-- ==== Sys2Proof/Machine/SetupRequests.lean ====
section
/-! DEFINITION. Machine/SetupRequests.lean: the requests of the SETUP chain, and LOAD_TEMPLATE, which the LABEL chain
takes too (R191). -/

namespace Sys2Proof.Machine

/-! ### Forwarding Unit -/

/-- SET_PORT_ROLES (R146, R204). DESIGN CHOICE: a session is BUSY before the form of the body, its role codes included, is
looked at (log 51). -/
def setPortRolesBody (s : State) (b : List Byte) : State × Reply :=
  if s.exchange.state ≠ .idle then (s, .plain .busy [])
  else match roleSettingsOf b with
    | none => (s, .plain .badForm [])
    | some r => if r.inForm then (s.setRoles r, .plain .ok []) else (s, .plain .badForm [])

/-- SET_PORT_ROLES. -/
def execSetPortRoles (s : State) : Host.Outcome State Fault Refusal :=
  .next (if s.powered then (s.request .setup Kind.setPortRoles setPortRolesBody).settle else s)

/-- SET_SLOT_TABLES (R160, R204). -/
def setSlotTablesBody (s : State) (b : List Byte) : State × Reply :=
  match slotsAt b 0, slotsAt b 32 with
  | some day, some night => (s.setNet { s.net with day := day, night := night }, .plain .ok [])
  | _, _ => (s, .plain .badForm [])

/-- SET_SLOT_TABLES. -/
def execSetSlotTables (s : State) : Host.Outcome State Fault Refusal :=
  .next (if s.powered then (s.request .setup Kind.setSlotTables setSlotTablesBody).settle else s)

/-- The caps of the five LAN egress queues set (R155). -/
def State.setLanCaps (s : State) (caps : PerPort Nat) : State :=
  Port.all.foldl (fun s p => s.setPort p { s.port p with lanCap := caps.get p }) s

/-- SET_PACER (R155, R157, R158). -/
def setPacerBody (s : State) (b : List Byte) : State × Reply :=
  let p := pacerOf b
  let q := p.clamped
  let s := s.setLanCaps q.lanCaps
  (s.setNet { s.net with
    classCaps := q.classCaps, pauseLevel := q.pauseLevel, resumeLevel := q.resumeLevel, rate := q.rate, depth := q.depth
    tokens := min s.net.tokens q.depth }, .adjusted (decide (p ≠ q)) [])

/-- SET_PACER. -/
def execSetPacer (s : State) : Host.Outcome State Fault Refusal :=
  .next (if s.powered then (s.request .setup Kind.setPacer setPacerBody).settle else s)

/-! ### Guest Unit -/

/-- The least and the greatest guest budget (R164). -/
def minBudget : Nat := 1048576
def maxBudget : Nat := 4294967295

/-- SET_GUEST_POLICY (R165). -/
def setGuestPolicyBody (s : State) (b : List Byte) : State × Reply :=
  let x := clampFlag minBudget maxBudget (leField b 0 4)
  let y := clampFlag 60 86400 (leField b 4 4)
  (s.setGuests { s.guests with defaultBudget := x.1, defaultLimit := y.1 }, .adjusted (x.2 || y.2) [])

/-- SET_GUEST_POLICY. -/
def execSetGuestPolicy (s : State) : Host.Outcome State Fault Refusal :=
  .next (if s.powered then (s.request .setup Kind.setGuestPolicy setGuestPolicyBody).settle else s)

/-! ### Label Service and Base Station Link -/

/-- SET_LABEL_PARAMS (R93, R112). -/
def setLabelParamsBody (s : State) (b : List Byte) : State × Reply :=
  let x := clampFlag 1 8 (leField b 0 1)
  let v := leField b 2 2
  let slots := slotsPerCycle v
  let changed := slots != s.link.slots
  let s := s.setLabels { s.labels with maxAttempts := x.1 }
  let s := s.setLink { s.link with slots := slots }
  (if changed then s.cycleSetAll else s, .adjusted (x.2 || slots != v) [])

/-- SET_LABEL_PARAMS. -/
def execSetLabelParams (s : State) : Host.Outcome State Fault Refusal :=
  .next (if s.powered then (s.request .setup Kind.setLabelParams setLabelParamsBody).settle else s)

/-- LOAD_TEMPLATE (R80, R204). DESIGN CHOICE: an unknown colour code is BAD_FORM before the template's users are looked
for (log 41). -/
def loadTemplateBody (s : State) (b : List Byte) : State × Reply :=
  let id := leField b 0 2
  match flagCode (leField b 4 1) with
  | none => (s, .plain .badForm [])
  | some colour =>
    if 255 < id then (s, .plain .badForm [])
    else if s.labels.templateUsers id ≠ 0 then (s, .plain .busy [])
    else
      let t := templateOf b colour
      (s.setLabels { s.labels with templates := s.labels.templates.put id t.clamped },
        .adjusted (decide (t ≠ t.clamped)) [])

/-- LOAD_TEMPLATE. -/
def execLoadTemplate (c : Chain) (s : State) : Host.Outcome State Fault Refusal :=
  .next (if s.powered then (s.request c Kind.loadTemplate loadTemplateBody).settle else s)

/-! ### Exchange Unit -/

/-- SET_EXCHANGE_PARAMS (R122, R67, R182). -/
def setExchangeParamsBody (s : State) (b : List Byte) : State × Reply :=
  if s.exchange.state ≠ .idle then (s, .plain .busy [])
  else
    let e := exchangeSettingsOf b
    let q := e.clamped
    let s := s.setExchange { s.exchange with
      branchId := q.branchId, ownIp := q.ownIp, serverIp := q.serverIp, udpPort := q.udpPort, retransmit := q.retransmit
      maxTries := q.maxTries, idleLimit := q.idleLimit, lastBatch := q.baseBatch, paramsSet := true }
    let s := s.setClock { s.clock with windowStart := q.windowStart, windowEnd := q.windowEnd }
    ((s.setJournal { s.journal with alertLevel := q.alertLevel }).testAlert, .adjusted (decide (e ≠ q)) [])

/-- SET_EXCHANGE_PARAMS. -/
def execSetExchangeParams (s : State) : Host.Outcome State Fault Refusal :=
  .next (if s.powered then (s.request .setup Kind.setExchangeParams setExchangeParamsBody).settle else s)

/-! ### Branch Clock -/

/-- The time fields of the status block written, at each millisecond step of a set clock and at SET_CLOCK (R183). DESIGN
CHOICE: the clock set flag is written with them at each of these moments (log 61). -/
def State.writeTime (s : State) : State :=
  match s.clock.base with
  | none => s
  | some b =>
    let t := b.timeAt s.now
    ((s.status offDay t.1).status offMsOfDay t.2).status offClockSet 1

/-- The count at which the time of day next reaches the window end (R126). -/
def State.windowDeadline (s : State) : Nat :=
  let ms := match s.clock.base with
    | none => 0
    | some b => (b.timeAt s.now).2
  let ahead := (s.clock.windowEnd + msPerDay - ms) % msPerDay
  s.now + (if s.clock.windowEnd = s.clock.windowStart then msPerDay else ahead)

/-- The report of the window start taken by the Exchange Unit (R126, R182). -/
def State.windowStartReport (s : State) : State :=
  if s.exchange.paramsSet && s.exchange.state == .idle then s.startSession s.windowDeadline else s

/-- The open time acted on, if it has been reached (R180; log 12). -/
def State.actOnOpen (s : State) : State :=
  if s.clock.openDue then (s.setClock { s.clock with openDue := false }).toPeriod .opened .schedule else s

/-- The close time acted on, if it has been reached (R180; log 12). -/
def State.actOnClose (s : State) : State :=
  if s.clock.closeDue then (s.setClock { s.clock with closeDue := false }).toPeriod .closed .schedule else s

/-- The window start acted on, if it has been reached (R182; log 12). -/
def State.actOnWindow (s : State) : State :=
  if s.clock.windowDue then (s.setClock { s.clock with windowDue := false }).windowStartReport else s

/-- The period made to agree with a schedule at a time of day, no set time any longer waiting to be acted on (R180;
log 12). -/
def State.alignPeriod (s : State) (ms : Nat) (source : SwitchSource) : State :=
  match s.clock.mode with
  | .manual => s
  | .scheduled o c =>
    (s.setClock { s.clock with openDue := false, closeDue := false }).toPeriod (schedulePeriod o c ms) source

/-- SET_CLOCK (R177, R178, R180): a set time that a step taken before it has reached is acted on first (log 12). -/
def setClockBody (s : State) (b : List Byte) : State × Reply :=
  let day := clampFlag 0 65535 (leField b 0 4)
  let ms := clampFlag 0 (msPerDay - 1) (leField b 4 4)
  let s := s.actOnOpen.actOnClose.actOnWindow
  let s := (s.setClock { s.clock with base := some { day := day.1, ms := ms.1, count := s.now } }).writeTime
  (s.alignPeriod ms.1 .clock, .adjusted (day.2 || ms.2) [])

/-- SET_CLOCK. -/
def execSetClock (s : State) : Host.Outcome State Fault Refusal :=
  .next (if s.powered then (s.request .setup Kind.setClock setClockBody).settle else s)

/-- The period and the mode after a SET_PERIOD, as a result part (R179, R212). -/
def periodPart (s : State) : List (Nat × List Byte) :=
  [(12, leBytes 1 s.clock.period.code ++ leBytes 1 s.clock.mode.code ++ zeros 2)]

/-- A period code (R212). -/
def Period.ofCode : Nat → Option Period
  | 0 => some .closed | 1 => some .opened | _ => none

/-- SET_PERIOD with mode MANUAL, or with a mode or period code that names none (R179, R204). -/
def setPeriodManualBody (s : State) (b : List Byte) : State × Reply :=
  match leField b 0 1, Period.ofCode (leField b 1 1) with
  | 0, some p =>
    let s := (s.setClock { s.clock with mode := .manual, openDue := false, closeDue := false }).toPeriod p .request
    (s, .plain .ok (periodPart s))
  | _, _ => (s, .plain .badForm (periodPart s))

/-- The record of a SET_PERIOD is a SCHEDULED one (log 31). -/
def isScheduled (b : List Byte) : Bool := leField b 0 1 == 1

/-- SET_PERIOD, mode MANUAL. -/
def execSetPeriodManual (s : State) : Host.Outcome State Fault Refusal :=
  .next (if s.powered then
    (s.carryOut .setup Kind.setPeriod (fun b => !isScheduled b) setPeriodManualBody).settle else s)

/-- SET_PERIOD with mode SCHEDULED (R180). DESIGN CHOICE: a request that fails because its clamped times are equal does not
carry the adjusted flag (log 54), and the period byte, which only MANUAL carries, is not read: an unknown code there is
taken (R179, R204; log 59). -/
def setPeriodScheduledBody (s : State) (b : List Byte) : State × Reply :=
  match s.clock.base with
  | none => (s, .plain .refusedPeriod (periodPart s))
  | some base =>
    let o := clampFlag 0 (msPerDay - 1) (leField b 4 4)
    let c := clampFlag 0 (msPerDay - 1) (leField b 8 4)
    if o.1 = c.1 then (s, .plain .badForm (periodPart s))
    else
      let ms := (base.timeAt s.now).2
      let s := (s.setClock { s.clock with mode := .scheduled o.1 c.1 }).alignPeriod ms .request
      (s, .adjusted (o.2 || c.2) (periodPart s))

/-- SET_PERIOD, mode SCHEDULED. -/
def execSetPeriodScheduled (s : State) : Host.Outcome State Fault Refusal :=
  .next (if s.powered then
    (s.carryOut .setup Kind.setPeriod isScheduled setPeriodScheduledBody).settle else s)

/-! ### Price Engine -/

/-- SET_PLAUSIBILITY (R40). -/
def setPlausibilityBody (s : State) (b : List Byte) : State × Reply :=
  let d := clampFlag 0 100 (leField b 0 2)
  let u := clampFlag 0 1000 (leField b 2 2)
  (s.setPrice { s.price with down := d.1, up := u.1 }, .adjusted (d.2 || u.2) [])

/-- SET_PLAUSIBILITY. -/
def execSetPlausibility (s : State) : Host.Outcome State Fault Refusal :=
  .next (if s.powered then (s.request .setup Kind.setPlausibility setPlausibilityBody).settle else s)

end Sys2Proof.Machine
end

================================

■ What this task involves: Please copy the lines above from the line with "for (log 41). -/" up to and including the line with "if 255 < id then (s, .plain .badForm [])", exactly as written and with nothing else.

■ Answer space:
for (log 41). -/
def loadTemplateBody (s : State) (b : List Byte) : State × Reply :=
  let id := leField b 0 2
  match flagCode (leField b 4 1) with
  | none => (s, .plain .badForm [])
  | some colour =>
    if 255 < id then (s, .plain .badForm [])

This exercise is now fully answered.